- [EXTRACTED INFORMATION]:
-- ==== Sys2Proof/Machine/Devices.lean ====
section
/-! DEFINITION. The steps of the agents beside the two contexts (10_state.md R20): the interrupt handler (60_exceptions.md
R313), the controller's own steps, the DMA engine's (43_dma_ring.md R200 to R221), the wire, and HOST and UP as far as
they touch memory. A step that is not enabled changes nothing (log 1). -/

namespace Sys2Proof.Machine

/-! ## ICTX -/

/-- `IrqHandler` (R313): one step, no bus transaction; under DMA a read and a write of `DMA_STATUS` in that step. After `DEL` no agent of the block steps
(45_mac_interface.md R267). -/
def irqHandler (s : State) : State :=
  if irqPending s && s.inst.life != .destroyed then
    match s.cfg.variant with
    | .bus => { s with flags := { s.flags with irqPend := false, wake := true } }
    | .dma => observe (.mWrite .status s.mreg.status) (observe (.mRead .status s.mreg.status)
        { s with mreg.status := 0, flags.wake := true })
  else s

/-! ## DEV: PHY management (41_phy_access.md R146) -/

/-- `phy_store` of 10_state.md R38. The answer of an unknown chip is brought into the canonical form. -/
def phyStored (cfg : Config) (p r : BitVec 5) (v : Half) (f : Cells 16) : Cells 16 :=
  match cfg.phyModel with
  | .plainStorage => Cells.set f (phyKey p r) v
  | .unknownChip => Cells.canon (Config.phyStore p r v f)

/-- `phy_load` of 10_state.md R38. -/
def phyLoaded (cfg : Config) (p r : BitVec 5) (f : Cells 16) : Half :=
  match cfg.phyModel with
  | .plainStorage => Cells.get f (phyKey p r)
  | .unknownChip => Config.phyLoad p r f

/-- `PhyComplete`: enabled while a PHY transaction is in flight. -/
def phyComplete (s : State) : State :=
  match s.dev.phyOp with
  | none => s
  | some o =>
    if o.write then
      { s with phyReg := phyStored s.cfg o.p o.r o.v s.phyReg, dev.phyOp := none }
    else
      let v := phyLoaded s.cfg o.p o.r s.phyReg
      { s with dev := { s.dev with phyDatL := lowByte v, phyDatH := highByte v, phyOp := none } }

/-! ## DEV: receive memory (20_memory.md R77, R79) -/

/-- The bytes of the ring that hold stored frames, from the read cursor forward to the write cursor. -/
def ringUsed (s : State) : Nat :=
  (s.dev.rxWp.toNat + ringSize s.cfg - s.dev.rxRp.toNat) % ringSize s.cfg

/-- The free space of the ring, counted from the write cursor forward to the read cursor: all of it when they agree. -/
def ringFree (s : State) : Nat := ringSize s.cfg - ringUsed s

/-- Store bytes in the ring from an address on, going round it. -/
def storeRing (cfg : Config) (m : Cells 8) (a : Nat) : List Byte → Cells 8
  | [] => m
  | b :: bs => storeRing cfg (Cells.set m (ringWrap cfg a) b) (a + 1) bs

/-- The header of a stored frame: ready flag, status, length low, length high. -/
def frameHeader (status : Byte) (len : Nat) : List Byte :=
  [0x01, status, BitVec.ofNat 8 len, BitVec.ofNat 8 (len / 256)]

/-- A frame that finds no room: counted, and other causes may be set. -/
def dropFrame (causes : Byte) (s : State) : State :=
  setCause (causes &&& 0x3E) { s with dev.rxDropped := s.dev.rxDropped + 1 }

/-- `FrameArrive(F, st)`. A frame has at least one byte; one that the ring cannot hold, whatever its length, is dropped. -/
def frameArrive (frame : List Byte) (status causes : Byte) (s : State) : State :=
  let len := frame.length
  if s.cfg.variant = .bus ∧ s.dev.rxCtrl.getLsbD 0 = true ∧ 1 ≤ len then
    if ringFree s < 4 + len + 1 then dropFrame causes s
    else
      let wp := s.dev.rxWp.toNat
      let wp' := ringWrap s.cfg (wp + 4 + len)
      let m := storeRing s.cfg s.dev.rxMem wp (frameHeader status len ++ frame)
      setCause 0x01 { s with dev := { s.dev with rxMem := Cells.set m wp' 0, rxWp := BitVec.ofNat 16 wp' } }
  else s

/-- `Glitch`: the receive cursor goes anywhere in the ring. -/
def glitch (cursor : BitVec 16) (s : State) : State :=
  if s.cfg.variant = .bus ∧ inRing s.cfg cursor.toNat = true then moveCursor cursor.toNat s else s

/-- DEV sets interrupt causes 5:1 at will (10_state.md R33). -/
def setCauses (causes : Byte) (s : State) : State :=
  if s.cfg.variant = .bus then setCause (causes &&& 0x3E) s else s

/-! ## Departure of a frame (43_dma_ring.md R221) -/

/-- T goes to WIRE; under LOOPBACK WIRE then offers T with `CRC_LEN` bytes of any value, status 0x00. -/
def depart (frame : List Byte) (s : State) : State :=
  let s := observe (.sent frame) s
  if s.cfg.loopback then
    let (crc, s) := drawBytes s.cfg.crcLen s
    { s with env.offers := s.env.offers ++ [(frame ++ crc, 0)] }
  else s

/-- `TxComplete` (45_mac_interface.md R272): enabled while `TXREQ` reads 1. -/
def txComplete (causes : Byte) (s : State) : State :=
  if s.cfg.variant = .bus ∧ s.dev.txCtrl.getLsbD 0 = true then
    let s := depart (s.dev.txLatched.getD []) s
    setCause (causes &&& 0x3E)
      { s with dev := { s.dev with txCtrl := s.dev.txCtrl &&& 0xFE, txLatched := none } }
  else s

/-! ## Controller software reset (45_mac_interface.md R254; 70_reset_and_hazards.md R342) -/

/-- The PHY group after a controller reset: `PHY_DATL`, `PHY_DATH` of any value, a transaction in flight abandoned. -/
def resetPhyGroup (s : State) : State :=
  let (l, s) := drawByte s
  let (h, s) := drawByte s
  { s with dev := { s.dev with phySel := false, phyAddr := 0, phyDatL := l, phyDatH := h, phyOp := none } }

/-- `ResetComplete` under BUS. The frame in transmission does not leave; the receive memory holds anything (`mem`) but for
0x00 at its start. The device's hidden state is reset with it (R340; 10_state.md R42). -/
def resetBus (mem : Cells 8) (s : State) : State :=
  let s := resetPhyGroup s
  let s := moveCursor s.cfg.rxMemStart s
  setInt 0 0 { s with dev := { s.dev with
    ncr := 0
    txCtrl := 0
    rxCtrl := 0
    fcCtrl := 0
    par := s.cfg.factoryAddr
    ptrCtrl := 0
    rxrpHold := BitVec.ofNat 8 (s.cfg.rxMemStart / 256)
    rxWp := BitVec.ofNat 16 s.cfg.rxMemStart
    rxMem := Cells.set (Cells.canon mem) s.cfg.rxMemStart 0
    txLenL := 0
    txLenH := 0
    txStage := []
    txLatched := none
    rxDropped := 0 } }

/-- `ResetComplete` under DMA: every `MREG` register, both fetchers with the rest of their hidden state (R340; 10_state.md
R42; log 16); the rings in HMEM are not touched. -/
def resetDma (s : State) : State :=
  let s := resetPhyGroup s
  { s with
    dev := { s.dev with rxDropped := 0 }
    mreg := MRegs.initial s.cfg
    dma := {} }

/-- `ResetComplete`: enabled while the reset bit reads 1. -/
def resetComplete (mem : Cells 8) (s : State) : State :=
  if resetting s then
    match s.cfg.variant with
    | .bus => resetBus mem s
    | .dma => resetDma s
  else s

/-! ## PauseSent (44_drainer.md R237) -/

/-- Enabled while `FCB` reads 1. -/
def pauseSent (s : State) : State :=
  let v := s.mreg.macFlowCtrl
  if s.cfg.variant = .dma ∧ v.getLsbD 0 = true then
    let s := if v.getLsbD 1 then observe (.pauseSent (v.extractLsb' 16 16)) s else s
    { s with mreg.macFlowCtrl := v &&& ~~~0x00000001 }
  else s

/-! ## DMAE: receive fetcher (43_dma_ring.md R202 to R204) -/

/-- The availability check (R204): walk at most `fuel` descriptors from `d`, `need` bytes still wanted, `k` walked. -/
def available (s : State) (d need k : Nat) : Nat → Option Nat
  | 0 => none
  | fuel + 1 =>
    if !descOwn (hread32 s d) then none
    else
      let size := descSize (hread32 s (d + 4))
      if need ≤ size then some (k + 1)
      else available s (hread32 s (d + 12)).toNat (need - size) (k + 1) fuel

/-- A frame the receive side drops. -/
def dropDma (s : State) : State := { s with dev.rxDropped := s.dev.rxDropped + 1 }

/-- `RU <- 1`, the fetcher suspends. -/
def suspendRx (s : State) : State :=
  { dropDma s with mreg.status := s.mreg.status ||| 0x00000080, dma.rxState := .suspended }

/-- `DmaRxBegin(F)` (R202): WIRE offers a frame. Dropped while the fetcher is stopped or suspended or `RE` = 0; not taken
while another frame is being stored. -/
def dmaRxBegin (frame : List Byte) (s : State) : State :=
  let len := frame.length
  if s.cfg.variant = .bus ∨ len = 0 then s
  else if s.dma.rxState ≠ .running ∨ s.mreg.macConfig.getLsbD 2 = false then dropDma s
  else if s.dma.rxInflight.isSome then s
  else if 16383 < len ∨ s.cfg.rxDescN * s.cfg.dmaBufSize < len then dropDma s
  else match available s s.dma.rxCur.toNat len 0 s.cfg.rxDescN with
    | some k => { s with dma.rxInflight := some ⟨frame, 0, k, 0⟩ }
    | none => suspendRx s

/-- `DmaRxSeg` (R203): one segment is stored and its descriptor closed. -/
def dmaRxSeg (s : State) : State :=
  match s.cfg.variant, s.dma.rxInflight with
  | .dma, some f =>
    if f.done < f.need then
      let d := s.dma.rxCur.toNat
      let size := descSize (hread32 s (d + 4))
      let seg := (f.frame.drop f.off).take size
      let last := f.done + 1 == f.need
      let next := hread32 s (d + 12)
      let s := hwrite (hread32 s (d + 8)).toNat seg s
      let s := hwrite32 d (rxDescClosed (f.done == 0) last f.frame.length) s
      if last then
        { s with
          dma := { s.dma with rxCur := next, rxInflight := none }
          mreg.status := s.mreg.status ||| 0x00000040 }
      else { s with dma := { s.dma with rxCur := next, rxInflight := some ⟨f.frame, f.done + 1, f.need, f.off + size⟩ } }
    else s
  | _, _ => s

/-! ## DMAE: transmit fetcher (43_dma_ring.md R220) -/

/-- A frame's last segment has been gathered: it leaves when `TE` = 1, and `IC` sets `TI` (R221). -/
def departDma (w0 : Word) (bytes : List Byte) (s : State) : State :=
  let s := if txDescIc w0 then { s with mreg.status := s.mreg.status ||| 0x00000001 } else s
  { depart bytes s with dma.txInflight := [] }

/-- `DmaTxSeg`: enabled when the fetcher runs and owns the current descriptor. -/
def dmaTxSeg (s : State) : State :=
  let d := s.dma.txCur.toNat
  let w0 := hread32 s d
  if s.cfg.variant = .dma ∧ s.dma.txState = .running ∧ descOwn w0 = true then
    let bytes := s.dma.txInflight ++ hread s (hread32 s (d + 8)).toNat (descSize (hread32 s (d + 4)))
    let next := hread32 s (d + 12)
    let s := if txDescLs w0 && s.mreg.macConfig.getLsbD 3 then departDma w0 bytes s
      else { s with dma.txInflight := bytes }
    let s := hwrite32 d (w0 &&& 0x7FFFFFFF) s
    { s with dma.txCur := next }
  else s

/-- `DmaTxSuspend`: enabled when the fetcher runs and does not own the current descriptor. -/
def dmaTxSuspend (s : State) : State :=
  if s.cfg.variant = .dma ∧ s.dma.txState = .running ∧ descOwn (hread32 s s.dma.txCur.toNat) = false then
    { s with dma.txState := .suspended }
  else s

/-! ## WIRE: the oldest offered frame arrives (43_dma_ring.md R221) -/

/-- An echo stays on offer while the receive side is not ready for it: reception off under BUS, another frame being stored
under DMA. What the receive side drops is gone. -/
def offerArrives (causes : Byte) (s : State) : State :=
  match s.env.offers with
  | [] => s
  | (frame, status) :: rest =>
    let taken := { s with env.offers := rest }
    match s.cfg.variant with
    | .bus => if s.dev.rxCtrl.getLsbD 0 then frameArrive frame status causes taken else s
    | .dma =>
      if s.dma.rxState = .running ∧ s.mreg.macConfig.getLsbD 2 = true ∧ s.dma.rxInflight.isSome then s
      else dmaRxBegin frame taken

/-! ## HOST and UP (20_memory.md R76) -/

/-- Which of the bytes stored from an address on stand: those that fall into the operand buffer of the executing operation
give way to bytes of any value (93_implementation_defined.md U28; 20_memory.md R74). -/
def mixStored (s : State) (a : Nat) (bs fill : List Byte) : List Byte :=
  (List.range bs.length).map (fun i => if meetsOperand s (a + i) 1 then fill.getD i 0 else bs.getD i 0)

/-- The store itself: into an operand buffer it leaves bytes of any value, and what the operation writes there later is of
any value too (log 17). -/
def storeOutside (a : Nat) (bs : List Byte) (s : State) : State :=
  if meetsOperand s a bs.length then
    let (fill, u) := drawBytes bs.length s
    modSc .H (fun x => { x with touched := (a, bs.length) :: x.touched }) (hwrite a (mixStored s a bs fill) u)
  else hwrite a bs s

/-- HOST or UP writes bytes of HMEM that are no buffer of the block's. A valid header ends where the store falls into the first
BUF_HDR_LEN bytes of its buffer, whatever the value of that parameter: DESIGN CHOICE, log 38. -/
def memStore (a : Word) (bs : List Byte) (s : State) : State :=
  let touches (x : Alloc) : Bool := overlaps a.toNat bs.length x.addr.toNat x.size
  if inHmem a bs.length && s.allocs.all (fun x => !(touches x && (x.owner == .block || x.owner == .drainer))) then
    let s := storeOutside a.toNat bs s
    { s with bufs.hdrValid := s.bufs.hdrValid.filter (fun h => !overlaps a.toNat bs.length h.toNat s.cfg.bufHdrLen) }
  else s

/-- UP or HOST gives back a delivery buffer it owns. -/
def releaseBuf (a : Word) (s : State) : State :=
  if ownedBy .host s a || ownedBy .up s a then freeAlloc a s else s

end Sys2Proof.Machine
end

- [WORK ORDER]: Print, from the entries above, the line with "rxWp := BitVec.ofNat 16 s.cfg.rxMemStart", the line with "to R204) -/" and all lines between them, exactly and with nothing else.

- [SOLUTION]:
    rxWp := BitVec.ofNat 16 s.cfg.rxMemStart
    rxMem := Cells.set (Cells.canon mem) s.cfg.rxMemStart 0
    txLenL := 0
    txLenH := 0
    txStage := []
    txLatched := none
    rxDropped := 0 } }

/-- `ResetComplete` under DMA: every `MREG` register, both fetchers with the rest of their hidden state (R340; 10_state.md
R42; log 16); the rings in HMEM are not touched. -/
def resetDma (s : State) : State :=
  let s := resetPhyGroup s
  { s with
    dev := { s.dev with rxDropped := 0 }
    mreg := MRegs.initial s.cfg
    dma := {} }

/-- `ResetComplete`: enabled while the reset bit reads 1. -/
def resetComplete (mem : Cells 8) (s : State) : State :=
  if resetting s then
    match s.cfg.variant with
    | .bus => resetBus mem s
    | .dma => resetDma s
  else s

/-! ## PauseSent (44_drainer.md R237) -/

/-- Enabled while `FCB` reads 1. -/
def pauseSent (s : State) : State :=
  let v := s.mreg.macFlowCtrl
  if s.cfg.variant = .dma ∧ v.getLsbD 0 = true then
    let s := if v.getLsbD 1 then observe (.pauseSent (v.extractLsb' 16 16)) s else s
    { s with mreg.macFlowCtrl := v &&& ~~~0x00000001 }
  else s

/-! ## DMAE: receive fetcher (43_dma_ring.md R202 to R204) -/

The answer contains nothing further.